El Reich está en una situación desesperada: se ha quedado sin aliados, su población civil sufre draconianas restricciones, su ejército está al límite, sin reservas y desmoralizado. Ludendorff y Hindenburg son partidarios de la capitulación inmediata, pues creen que el frente se derrumbará en cualquier momento. En efecto, tropas estadounidenses de repuesto no paran de desembarcar e incluso Italia se prepara para enviar un contingente a Francia. El 8 de agosto un ataque aliado cerca de Amiens tiene éxito y rompe el frente germano: los aliados penetran en Bélgica. El Alto Mando pide al brazo político iniciar inmediatamente negociaciones de paz. Cunde la convicción de que la guerra está perdida. Wilson proclama que EE. UU. sólo negociará con un gobierno alemán democrático. Los Hohenzollern tienen los días contados. Tras una revolución obrera en Berlín, el Kaiser huye a Holanda; el gobierno de la nueva República alemana firma el armisticio de Rethondes el 11 de noviembre de 1918. La guerra ha terminado con la victoria de los Aliados.

Tratado de paz

Tras el conflicto, se firmaron varios tratados de paz por separado entre cada uno de los vencidos y todos los vencedores, con excepción de Rusia, que había abandonado la guerra en 1917. Al conjunto de estos tratados se le conoce como La Paz de París (1919-1920).

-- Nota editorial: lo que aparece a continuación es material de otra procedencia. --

-- ==== Sys2Proof/Laws/State.lean ====
section
/-! SUPPORT. One lemma for each field and each plain update of the state, true by definition, so that no later proof
unfolds a record update. -/

namespace Sys2Proof.Machine

variable (s : State)

/-! ## State.setPort -/

@[simp] theorem State.setPort_su (p : Port) (r : PortRecord) : (s.setPort p r).su = s.su := rfl
@[simp] theorem State.setPort_fi (p : Port) (r : PortRecord) : (s.setPort p r).fi = s.fi := rfl
@[simp] theorem State.setPort_sf (p : Port) (r : PortRecord) : (s.setPort p r).sf = s.sf := rfl
@[simp] theorem State.setPort_md (p : Port) (r : PortRecord) : (s.setPort p r).md = s.md := rfl
@[simp] theorem State.setPort_tm (p : Port) (r : PortRecord) : (s.setPort p r).tm = s.tm := rfl
@[simp] theorem State.setPort_ks (p : Port) (r : PortRecord) : (s.setPort p r).ks = s.ks := rfl
@[simp] theorem State.setPort_lu (p : Port) (r : PortRecord) : (s.setPort p r).lu = s.lu := rfl
@[simp] theorem State.setPort_pu (p : Port) (r : PortRecord) : (s.setPort p r).pu = s.pu := rfl
@[simp] theorem State.setPort_bq (p : Port) (r : PortRecord) : (s.setPort p r).bq = s.bq := rfl
@[simp] theorem State.setPort_rl (p : Port) (r : PortRecord) : (s.setPort p r).rl = s.rl := rfl
@[simp] theorem State.setPort_room (p : Port) (r : PortRecord) : (s.setPort p r).room = s.room := rfl
@[simp] theorem State.setPort_choices (p : Port) (r : PortRecord) : (s.setPort p r).choices = s.choices := rfl
@[simp] theorem State.setPort_pending (p : Port) (r : PortRecord) : (s.setPort p r).pending = s.pending := rfl

/-! ## State.setUnlock -/

@[simp] theorem State.setUnlock_su (p : Port) (t : Option Nat) : (s.setUnlock p t).su = s.su := rfl
@[simp] theorem State.setUnlock_fi (p : Port) (t : Option Nat) : (s.setUnlock p t).fi = s.fi := rfl
@[simp] theorem State.setUnlock_sf (p : Port) (t : Option Nat) : (s.setUnlock p t).sf = s.sf := rfl
@[simp] theorem State.setUnlock_md (p : Port) (t : Option Nat) : (s.setUnlock p t).md = s.md := rfl
@[simp] theorem State.setUnlock_tm (p : Port) (t : Option Nat) : (s.setUnlock p t).tm = s.tm := rfl
@[simp] theorem State.setUnlock_ks (p : Port) (t : Option Nat) : (s.setUnlock p t).ks = s.ks := rfl
@[simp] theorem State.setUnlock_pc (p : Port) (t : Option Nat) : (s.setUnlock p t).pc = s.pc := rfl
@[simp] theorem State.setUnlock_pu (p : Port) (t : Option Nat) : (s.setUnlock p t).pu = s.pu := rfl
@[simp] theorem State.setUnlock_bq (p : Port) (t : Option Nat) : (s.setUnlock p t).bq = s.bq := rfl
@[simp] theorem State.setUnlock_rl (p : Port) (t : Option Nat) : (s.setUnlock p t).rl = s.rl := rfl
@[simp] theorem State.setUnlock_room (p : Port) (t : Option Nat) : (s.setUnlock p t).room = s.room := rfl
@[simp] theorem State.setUnlock_choices (p : Port) (t : Option Nat) : (s.setUnlock p t).choices = s.choices := rfl
@[simp] theorem State.setUnlock_pending (p : Port) (t : Option Nat) : (s.setUnlock p t).pending = s.pending := rfl

/-! ## State.send -/

@[simp] theorem State.send_su (u : LinkUnit) : (s.send u).su = s.su := rfl
@[simp] theorem State.send_fi (u : LinkUnit) : (s.send u).fi = s.fi := rfl
@[simp] theorem State.send_sf (u : LinkUnit) : (s.send u).sf = s.sf := rfl
@[simp] theorem State.send_md (u : LinkUnit) : (s.send u).md = s.md := rfl
@[simp] theorem State.send_tm (u : LinkUnit) : (s.send u).tm = s.tm := rfl
@[simp] theorem State.send_ks (u : LinkUnit) : (s.send u).ks = s.ks := rfl
@[simp] theorem State.send_pc (u : LinkUnit) : (s.send u).pc = s.pc := rfl
@[simp] theorem State.send_lu (u : LinkUnit) : (s.send u).lu = s.lu := rfl
@[simp] theorem State.send_pu (u : LinkUnit) : (s.send u).pu = s.pu := rfl
@[simp] theorem State.send_bq (u : LinkUnit) : (s.send u).bq = s.bq := rfl
@[simp] theorem State.send_room (u : LinkUnit) : (s.send u).room = s.room := rfl
@[simp] theorem State.send_choices (u : LinkUnit) : (s.send u).choices = s.choices := rfl
@[simp] theorem State.send_pending (u : LinkUnit) : (s.send u).pending = s.pending := rfl

/-! ## State.afterArranging -/

@[simp] theorem State.afterArranging_su (test : Port → Bool) : (s.afterArranging test).su = s.su := rfl
@[simp] theorem State.afterArranging_fi (test : Port → Bool) : (s.afterArranging test).fi = s.fi := rfl
@[simp] theorem State.afterArranging_sf (test : Port → Bool) : (s.afterArranging test).sf = s.sf := rfl
@[simp] theorem State.afterArranging_md (test : Port → Bool) : (s.afterArranging test).md = s.md := rfl
@[simp] theorem State.afterArranging_tm (test : Port → Bool) : (s.afterArranging test).tm = s.tm := rfl
@[simp] theorem State.afterArranging_ks (test : Port → Bool) : (s.afterArranging test).ks = s.ks := rfl
@[simp] theorem State.afterArranging_pc (test : Port → Bool) : (s.afterArranging test).pc = s.pc := rfl
@[simp] theorem State.afterArranging_lu (test : Port → Bool) : (s.afterArranging test).lu = s.lu := rfl
@[simp] theorem State.afterArranging_pu (test : Port → Bool) : (s.afterArranging test).pu = s.pu := rfl
@[simp] theorem State.afterArranging_bq (test : Port → Bool) : (s.afterArranging test).bq = s.bq := rfl
@[simp] theorem State.afterArranging_rl (test : Port → Bool) : (s.afterArranging test).rl = s.rl := rfl
@[simp] theorem State.afterArranging_room (test : Port → Bool) : (s.afterArranging test).room = s.room := rfl
@[simp] theorem State.afterArranging_pending (test : Port → Bool) : (s.afterArranging test).pending = s.pending := rfl

/-! ## State.refuse -/

@[simp] theorem State.refuse_su (u : Unit96) (r : RefusalReason) : (s.refuse u r).su = s.su := rfl
@[simp] theorem State.refuse_fi (u : Unit96) (r : RefusalReason) : (s.refuse u r).fi = s.fi := rfl
@[simp] theorem State.refuse_sf (u : Unit96) (r : RefusalReason) : (s.refuse u r).sf = s.sf := rfl
@[simp] theorem State.refuse_tm (u : Unit96) (r : RefusalReason) : (s.refuse u r).tm = s.tm := rfl
@[simp] theorem State.refuse_ks (u : Unit96) (r : RefusalReason) : (s.refuse u r).ks = s.ks := rfl
@[simp] theorem State.refuse_pc (u : Unit96) (r : RefusalReason) : (s.refuse u r).pc = s.pc := rfl
@[simp] theorem State.refuse_lu (u : Unit96) (r : RefusalReason) : (s.refuse u r).lu = s.lu := rfl
@[simp] theorem State.refuse_pu (u : Unit96) (r : RefusalReason) : (s.refuse u r).pu = s.pu := rfl
@[simp] theorem State.refuse_bq (u : Unit96) (r : RefusalReason) : (s.refuse u r).bq = s.bq := rfl
@[simp] theorem State.refuse_rl (u : Unit96) (r : RefusalReason) : (s.refuse u r).rl = s.rl := rfl
@[simp] theorem State.refuse_room (u : Unit96) (r : RefusalReason) : (s.refuse u r).room = s.room := rfl
@[simp] theorem State.refuse_choices (u : Unit96) (r : RefusalReason) : (s.refuse u r).choices = s.choices := rfl
@[simp] theorem State.refuse_pending (u : Unit96) (r : RefusalReason) : (s.refuse u r).pending = s.pending := rfl

/-! ## State.failCheck -/

@[simp] theorem State.failCheck_su (u : Unit96) : (s.failCheck u).su = s.su := rfl
@[simp] theorem State.failCheck_fi (u : Unit96) : (s.failCheck u).fi = s.fi := rfl
@[simp] theorem State.failCheck_sf (u : Unit96) : (s.failCheck u).sf = s.sf := rfl
@[simp] theorem State.failCheck_tm (u : Unit96) : (s.failCheck u).tm = s.tm := rfl
@[simp] theorem State.failCheck_ks (u : Unit96) : (s.failCheck u).ks = s.ks := rfl
@[simp] theorem State.failCheck_pc (u : Unit96) : (s.failCheck u).pc = s.pc := rfl
@[simp] theorem State.failCheck_lu (u : Unit96) : (s.failCheck u).lu = s.lu := rfl
@[simp] theorem State.failCheck_pu (u : Unit96) : (s.failCheck u).pu = s.pu := rfl
@[simp] theorem State.failCheck_bq (u : Unit96) : (s.failCheck u).bq = s.bq := rfl
@[simp] theorem State.failCheck_rl (u : Unit96) : (s.failCheck u).rl = s.rl := rfl
@[simp] theorem State.failCheck_room (u : Unit96) : (s.failCheck u).room = s.room := rfl
@[simp] theorem State.failCheck_choices (u : Unit96) : (s.failCheck u).choices = s.choices := rfl
@[simp] theorem State.failCheck_pending (u : Unit96) : (s.failCheck u).pending = s.pending := rfl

Versalles: Firmado el 28 de junio de 1919 entre los aliados y Alemania. El imperio fue cortado en dos por el Corredor polaco, desmilitarizado, confiscadas sus colonias, supervisado, condenado a pagar enormes compensaciones y tratado como responsable del conflicto. Este tratado produjo gran amargura entre los alemanes y fue la semilla inicial para el próximo conflicto mundial.

Saint-Germain-en-Laye: Firmado el 10 de septiembre de 1919 entre los aliados y Austria. En este tratado se establecía el desmembramiento de la antigua monarquía de los Habsburgo, el Imperio Austrohúngaro, y Austria quedó limitada a algunas zonas en las que se hablaba solamente el alemán.

Sèvres: Firmado el 10 de agosto de 1920 entre el Imperio Otomano y los aliados (a excepción de Rusia y Estados Unidos). El Tratado dejaba a los otomanos sin la mayor parte de sus antiguas posesiones, limitándolo a Constantinopla y parte de Asia Menor.

Trianon: Acuerdo impuesto a Hungría el 4 de junio de 1920 por los aliados, en el que se dictaminó la entrega de territorios a Checoslovaquia, Rumania y Yugoslavia.

Neuilly: El Tratado de Neuilly-sur-Seine fue firmado el 27 de noviembre de 1919 en Neuilly-sur-Seine (Francia) entre Bulgaria y las potencias vencedoras. De acuerdo con lo estipulado en el tratado, Bulgaria reconocía el nuevo Reino de Yugoslavia, pagaba 400 millones de dólares en concepto de indemnización y reducía su ejército a 20.000 efectivos. Además, perdía una franja de terreno occidental en favor de Yugoslavia y cedía Tracia occidental a Grecia, por lo que quedaba sin acceso al Mar Egeo.